= Pio Siotto =

Italian artist

Pio Siotto (Rome, 3 May 1824 - ?) was an Italian artist active as a cameo engraver (gem engraver).

He studied architecture, figure, ornate and modeling in clay at the Academy of St. Luke in Rome, and his teacher in modeling was Pietro Tenerani. He initially apprenticed with Bartolomeo Rinaldi: but soon set up his own studio. He was prolific. Pio engraved portraits or scenes, in profile and perspective, large and small, on medallions, pins, rings, bracelets bearing engraved stones from him. His onyx (soft) cameos were engraved steel tip, while his cameos on shells and semi-precious hard stones (pietre dure), were engraved with a diamond-dust lathe.

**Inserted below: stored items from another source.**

/-- A step of a command leaves a request on the MAC port, or fewer steps. -/
theorem exec_waits_or_stepsLeft_lt {n : Nat} {w : Work} (hp : s.phase = .exec n w) (h : exec i s = .next t) :
    t.waiting = true ∨ t.stepsLeft < s.stepsLeft := by
  have idle {u : State} (hu : u.phase = .idle) : u.stepsLeft < s.stepsLeft := stepsLeft_lt_of_idle hp hu
  cases i with
  | pmul pd ps rk =>
    cases h
    refine .inr ?_
    split
    · exact idle rfl
    · exact multiply_stepsLeft_lt hp (bitlen_value _) fun R => rfl
  | pubkey pd re =>
    cases h
    exact .inr (multiply_stepsLeft_lt hp (bitlen_value _) fun R => rfl)
  | nonce rd rz re m =>
    cases h
    split
    · exact .inr (idle rfl)
    · rcases genStep_waits_or_accepts hp with hwait | ⟨k, -, haccepts⟩
      · exact .inl hwait
      · rw [haccepts]
        exact .inr (idle rfl)
  | sign rdr rz re rk rds =>
    cases h
    refine .inr ?_
    split
    · exact idle rfl
    · split
      · exact idle rfl
      · exact multiply_stepsLeft_lt hp (bitlen_value _) fun R => finishSign_phase ..
  | signd rdr rz re rds =>
    by_cases hkey : 1 ≤ s.valNat re ∧ s.valNat re < Config.mod1.toNat
    · by_cases hw : ∃ m : Mul, s.work = .mul m
      · obtain ⟨m, hw⟩ := hw
        cases (exec_signd_mul hkey.1 hkey.2 hw).symm.trans h
        exact .inr (mulStep_stepsLeft_lt hw (fun e => rfl) (by rw [stepsLeft_idle (finishSign_phase ..)]; exact Nat.zero_le _))
      · have hw : ∀ m : Mul, s.work ≠ .mul m := by simpa using hw
        cases (exec_signd_gen hkey.1 hkey.2 hw).symm.trans h
        rcases genStep_waits_or_accepts hp with hwait | ⟨k, hk, haccepts⟩
        · exact .inl hwait
        · rw [haccepts]
          exact .inr (stepsLeft_start_lt hp hw (bitlen_of_lt_order (inRange_iff.1 hk).2) _ _)
    · cases (exec_signd_bad_key (by omega)).symm.trans h
      exact .inr (idle rfl)
  | verify rr rs rz rpx rpy =>
    have horder (v : Nat) : bitlen (v % Config.mod1.toNat) ≤ 256 := bitlen_of_lt_order (Nat.mod_lt _ (by decide))
    cases h
    refine .inr ?_
    dsimp only
    split
    · split
      · next m hw =>
        refine mulStep_stepsLeft_lt hw (fun e => rfl) ?_
        cases m.earlier with
        | none => exact Nat.succ_le_succ (horder _)
        | some P1 => exact Nat.zero_le _
      · next hw => exact stepsLeft_start_lt hp (by simp [hw]) (horder _) _ _
      · next hw => exact stepsLeft_start_lt hp (by simp [hw]) (horder _) _ _
    · exact idle rfl
  | _ => exact .inr (idle (exec_completes rfl rfl h).1)

/-! ### To the end of a command, or to a request -/

/-- The engine has completed, or waits for a MAC response. -/
def State.AtRest (s : State) : Prop :=
  (s.phase = .idle ∧ s.done = true) ∨ ((∃ work : Work, s.phase = .exec 0 work) ∧ s.waiting = true)

/-- The engine goes from s to its rest at t, serving nothing. -/
structure ComesToRest (s t : State) : Prop where
  reached : reaches s t
  host : t.host = s.host
  cmd : t.cmd = s.cmd
  loop : s.LoopConsistent → t.LoopConsistent
  rests : t.AtRest

theorem exec_host (h : exec i s = .next t) : t.host = s.host := by
  cases effect_of_exec h <;> rfl

theorem exec_cmd (h : exec i s = .next t) : t.cmd = s.cmd := by
  cases effect_of_exec h <;> rfl

theorem resetPending_of_host_eq (h : t.host = s.host) : t.resetPending = s.resetPending := by
  simp only [State.resetPending, h]

/-- One step of a command that does not wait brings it to rest or takes one of its steps. -/
theorem exec_rests_or_goes_on {work : Work} (hp : s.phase = .exec 0 work) (hw : s.waiting = false) (h : exec i s = .next t) :
    t.AtRest ∨ ((∃ work : Work, t.phase = .exec 0 work) ∧ t.stepsLeft < s.stepsLeft) := by
  have hsteps := exec_waits_or_stepsLeft_lt hp h
  cases effect_of_exec h with
  | waits _ hs => cases hw.symm.trans hs
  | asks g _ hg | rejects g _ hg => exact .inl (.inr ⟨⟨_, rfl⟩, by rw [State.waiting_holdGen, hg]; rfl⟩)
  | looping m => exact .inr ⟨⟨_, rfl⟩, hsteps.resolve_left (by simp)⟩
  | _ => exact .inl (.inl ⟨rfl, rfl⟩)

/-- An executing command whose drawn accesses are served completes or comes to wait for a MAC response. -/
theorem exists_comesToRest {work : Work} (hp : s.phase = .exec 0 work) (hr : s.resetPending = false) :
    ∃ t : State, ComesToRest s t := by
  induction hn : s.stepsLeft using Nat.strong_induction_on generalizing s work with
  | _ n ih =>
    subst hn
    cases hw : s.waiting with
    | true => exact ⟨s, ⟨0, rfl⟩, rfl, rfl, id, .inr ⟨⟨_, hp⟩, hw⟩⟩
    | false =>
      have hstep := step_of_exec_zero hp hr hw
      cases hd : decode s.cmd with
      | error e =>
        rw [runLatched_of_error hd] at hstep
        exact ⟨_, ⟨1, run_one hstep⟩, rfl, rfl, fun _ => loopConsistent_idle rfl, .inl ⟨rfl, rfl⟩⟩
      | ok i =>
        obtain ⟨u, hu, -⟩ := exec_effect i s
        rw [runLatched_of_ok hd, hu] at hstep
        have hhost := exec_host hu
        have hloop : s.LoopConsistent → u.LoopConsistent := fun hL => exec_loopConsistent hd hL hu
        rcases exec_rests_or_goes_on hp hw hu with hrest | ⟨⟨work', hp'⟩, hlt⟩
        · exact ⟨u, ⟨1, run_one hstep⟩, hhost, exec_cmd hu, hloop, hrest⟩
        · obtain ⟨t, ht⟩ := ih _ hlt hp' ((resetPending_of_host_eq hhost).trans hr) rfl
          exact ⟨t, reaches_trans ⟨1, run_one hstep⟩ ht.reached, ht.host.trans hhost, ht.cmd.trans (exec_cmd hu),
            fun hL => ht.loop (hloop hL), ht.rests⟩

/-- Working values of GEN_K belong to a command that runs it. -/
theorem runsGenK_of_generates {z e q : Nat} (h : s.generates z e q) : ∃ i : Instr, decode s.cmd = .ok i ∧ runsGenK i = true := by
  unfold State.generates at h
  split at h
  · next hd => exact ⟨_, hd, rfl⟩
  · next hd => exact ⟨_, hd, rfl⟩
  · exact h.elim

/-! ### Events are served in their order (spec 20_memory R72) -/

/-- The pending events are the host's: no write of the window changes them. -/
theorem memWrite_host (s : State) (off : BitVec 12) (w : Word) : (memWrite s off w).host = s.host := by
  have ignored (u : State) (hu : u.host = s.host) : (s.unlessBusy u).host = s.host := by
    unfold State.unlessBusy
    split
    · rfl
    · exact hu
  unfold memWrite
  cases locate off with
  | ctrl =>
    simp only [writeTarget, writeCtrl]
    split
    · rfl
    · split <;> rfl
  | status => simp only [writeTarget, writeStatus_eq]
  | cmd | reg => exact ignored _ rfl
  | wide r k =>
    cases r with
    | mod0 | mod1 | gx0 | gy0 => rfl
    | _ => exact ignored _ rfl
  | _ => rfl

theorem busAccess_host (s : State) (width : Nat) (off : BitVec 12) (op : BusOp) : (busAccess s width off op).host = s.host := by
  cases op with
  | read =>
    simp only [busAccess]
    split <;> rfl
  | write w =>
    simp only [busAccess]
    split
    · split
      · rfl
      · exact memWrite_host s off w
    · rfl

/-- Serving an event adds none and takes none. -/
theorem handleEvent_host (s : State) (ev : HostEvent) : (handleEvent s ev).host = s.host := by
  cases ev with
  | access width addr op =>
    simp only [handleEvent, addressed]
    split
    · exact busAccess_host ..
    · rfl
  | rst asserted =>
    simp only [handleEvent, driveReset]
    split
    · rfl
    · split <;> rfl
  | macReply =>
    by_cases h0 : 0 < s.abandoned
    · rw [handleEvent, macResponse_abandoned h0]
    · cases hw : s.waiting with
      | false => rw [handleEvent, macResponse_ignored (by omega) hw]
      | true =>
        obtain ⟨n, g, hp, hg⟩ := State.waiting_eq_true hw
        rw [handleEvent, macResponse_delivered (by omega) hp hg]
  | quiet => rfl

theorem serveHost_host {ev : HostEvent} {rest : List HostEvent} (h : s.host = ev :: rest) : (serveHost s).host = rest := by
  rw [serveHost_cons h, handleEvent_host]

/-- An engine at rest serves what is next. -/
theorem step_of_atRest (h : s.AtRest) : step s = .next (serveHost s) := by
  rcases h with ⟨hp, -⟩ | ⟨⟨work, hp⟩, hw⟩
  · exact step_of_idle hp
  · exact step_of_waiting hp hw

/-- The engine comes to serve the oldest event: at once, or after the steps that its command still takes. -/
theorem exists_step_serves {ev : HostEvent} {rest : List HostEvent} (h : s.host = ev :: rest) :
    ∃ t u : State, reaches s t ∧ t.host = s.host ∧ step t = .next u ∧ u.host = rest := by
  have now {u : State} (hs : step s = .next (serveHost u)) (hu : u.host = s.host) :
      ∃ t u : State, reaches s t ∧ t.host = s.host ∧ step t = .next u ∧ u.host = rest :=
    ⟨s, _, ⟨0, rfl⟩, rfl, hs, serveHost_host (hu.trans h)⟩
  cases hr : s.resetPending with
  | true => exact now (step_of_resetPending hr) rfl
  | false =>
    cases hp : s.phase with
    | idle => exact now (step_of_idle hp) rfl
    | exec beats work =>
      cases beats with
      | succ n => exact now (step_of_exec_succ hp hr) (by split <;> rfl)
      | zero =>
        obtain ⟨t, ht⟩ := exists_comesToRest hp hr
        exact ⟨t, _, ht.reached, ht.host, step_of_atRest ht.rests, serveHost_host (ht.host.trans h)⟩

end Sys2Proof.Machine

namespace Sys2Proof.Proofs

open Sys2Proof.Machine Sys2Proof.Claims

/-- Settles O9: the engine comes to rest; a command without GEN_K never waits there, and at rest the oldest event is served. -/
theorem commandsWithoutGenKComplete : Obligations.CommandsWithoutGenKComplete := by
  refine ⟨fun s beats work hp hhost hL hgen => ?_, fun s ev rest h => exists_step_serves h⟩
  have hL' : ({ s with phase := .exec 0 work } : State).LoopConsistent := by
    cases beats with
    | zero => rwa [← hp]
    | succ n => exact loopConsistent_beat hL hp rfl
  obtain ⟨t, ht⟩ := exists_comesToRest (s := { s with phase := .exec 0 work }) rfl (by simp [State.resetPending, hhost])
  rcases ht.rests with ⟨hidle, hdone⟩ | ⟨-, hwait⟩
  · exact ⟨t, reaches_trans ⟨beats, run_beats hp hhost⟩ ht.reached, hidle, hdone, ht.cmd⟩
  · obtain ⟨n, g, hphase, -⟩ := State.waiting_eq_true hwait
    obtain ⟨-, z, e, q, -, -, hgenerates, -⟩ := (ht.loop hL').1 n g hphase
    obtain ⟨i, hd, hi⟩ := runsGenK_of_generates hgenerates
    cases (hgen i ((congrArg decode ht.cmd).symm.trans hd)).symm.trans hi

end Sys2Proof.Proofs
end

section
/-! PROOFS. What a reset gives, by CTRL.SRST and by RST (spec 70_reset_and_hazards R310 to R313): O56 and O57. -/

namespace Sys2Proof.Machine

open Sys2Proof.Claims

variable {s : State} {rest : List HostEvent}

/-! ### What the host sees of a reset engine -/

@[simp] theorem State.irq_toReset (s : State) : s.toReset.irq = false := rfl

@[simp] theorem State.busy_toReset (s : State) : s.toReset.busy = false := rfl

/-- CTRL and STATUS show no field that a reset leaves alone, so they read as they do of `State.reset`. -/
theorem memRead_ctrl_toReset (s : State) : memRead s.toReset 0x008 = 0#32 :=
  calc
    memRead s.toReset 0x008 = ctrlWord State.reset := memRead_ctrl s.toReset
    _ = 0#32 := by decide

theorem memRead_status_toReset (s : State) : memRead s.toReset 0x00C = 0#32 :=
  calc
    memRead s.toReset 0x00C = statusWord State.reset := memRead_status s.toReset
    _ = 0#32 := by decide

/-! ### The levels of RST -/

/-- A level of RST is served in every phase (spec 70_reset_and_hazards R313). -/
theorem step_rst {level : Bool} (h : s.host = .rst level :: rest) :
    step s = .next (driveReset { s with host := rest } level) := by
  rw [step_of_resetPending (by simp [State.resetPending, h]), serveHost_cons h, handleEvent]

theorem driveReset_asserted (s : State) : driveReset s true = { s.toReset with rst := true } := rfl

theorem driveReset_released (h : s.rst = true) : driveReset s false = { s.toReset with rst := false } := by
  simp [driveReset, h]

/-! ### While RST is asserted -/

/-- The engine answers a well-formed access and does nothing more; a read gets 0 (spec 70_reset_and_hazards R310). -/
theorem busAccess_under_rst {off : BitVec 12} (hr : s.rst = true) (h4 : off.toNat % 4 = 0) (op : BusOp) :
    ∃ r : BusResp, busAccess s 32 off op = { s with resp := some r } ∧ (op = .read → r = .read false 0#32) := by
  have hw : wellFormedAccess 32 off = true := wellFormedAccess_iff.2 ⟨rfl, h4⟩
  cases op with
  | read => exact ⟨.read false 0#32, by rw [busAccess, if_pos hw, if_pos hr, State.respond], fun _ => rfl⟩
  | write w => exact ⟨.write false, by rw [busAccess, if_pos hw, if_pos hr, State.respond], nofun⟩

/-- Reset values that are held under RST include IE = 0 and DONE = 0 (spec 10_state R42). -/
theorem irq_of_resetHeld (h : s.ResetHeld) (hr : s.rst = true) : s.irq = false := by
  rw [← h hr, State.irq_toReset]

end Sys2Proof.Machine

namespace Sys2Proof.Proofs

open Sys2Proof.Machine Sys2Proof.Claims

/-- Settles O57: a level of RST is served before all else, and an access under RST is only answered. -/
theorem hardResetHoldsTheResetValues : Obligations.HardResetHoldsTheResetValues := by
  refine ⟨fun s rest hhost => ⟨s.abandons, discards_abandons s, ?_⟩, fun s rest hidle hrst hhost => ?_,
    fun s off op rest hidle hrst hhost h4 => ?_, fun s => irq_of_resetHeld⟩
  · rw [step_rst hhost, driveReset_asserted]
    rfl
  · have hnone : s.abandons = s.abandoned := State.abandons_of_not_waiting (State.waiting_idle hidle)
    rw [← hnone, step_rst hhost, driveReset_released (by exact hrst)]
    rfl
  · obtain ⟨r, haccess, hread⟩ := busAccess_under_rst (s := { s with host := rest }) hrst h4 op
    exact ⟨r, by rw [step_access (.inl ⟨.inl hidle, rfl⟩) hhost, haccess], hread⟩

For a noble Polish noblewoman, he engraved a series of medallions representing the Kings of Poland. This collection, in shell cameos, was begun in 1860, and completed in 1870. He completed a medallion depicting the Lacoon of the Vatican Palace. He has also made copies of sculpture of Thorvaldsen, Gibson, Canova, and Fedi. Pio engraved Fedi's Rape of Polyxena, displayed under the Loggia dei Lanzi, in a cameo, which was stolen at the Centennial Exposition of Philadelphia. He made a triptych of sardonyx cameos to celebrate the family of the Queen Margherita of Savoy: the first depicts the monument raised in Turin for the Prince Ferdinand, Duke of Genoa (Queen's father), the other an equestrian statue of King Victor Emmanuel II of Italy, father of the then present king; and the third medal was the portrait of the then Prince of Naples, later King Victor Emmanuel III of Italy. Siotto was awarded at the Expositions of Rome, Naples, Vienna, Philadelphia, and Melbourne. At Melbourne, he exhibited in a glass exhibition case, the process of cameo engraving from the natural shell to completed carving.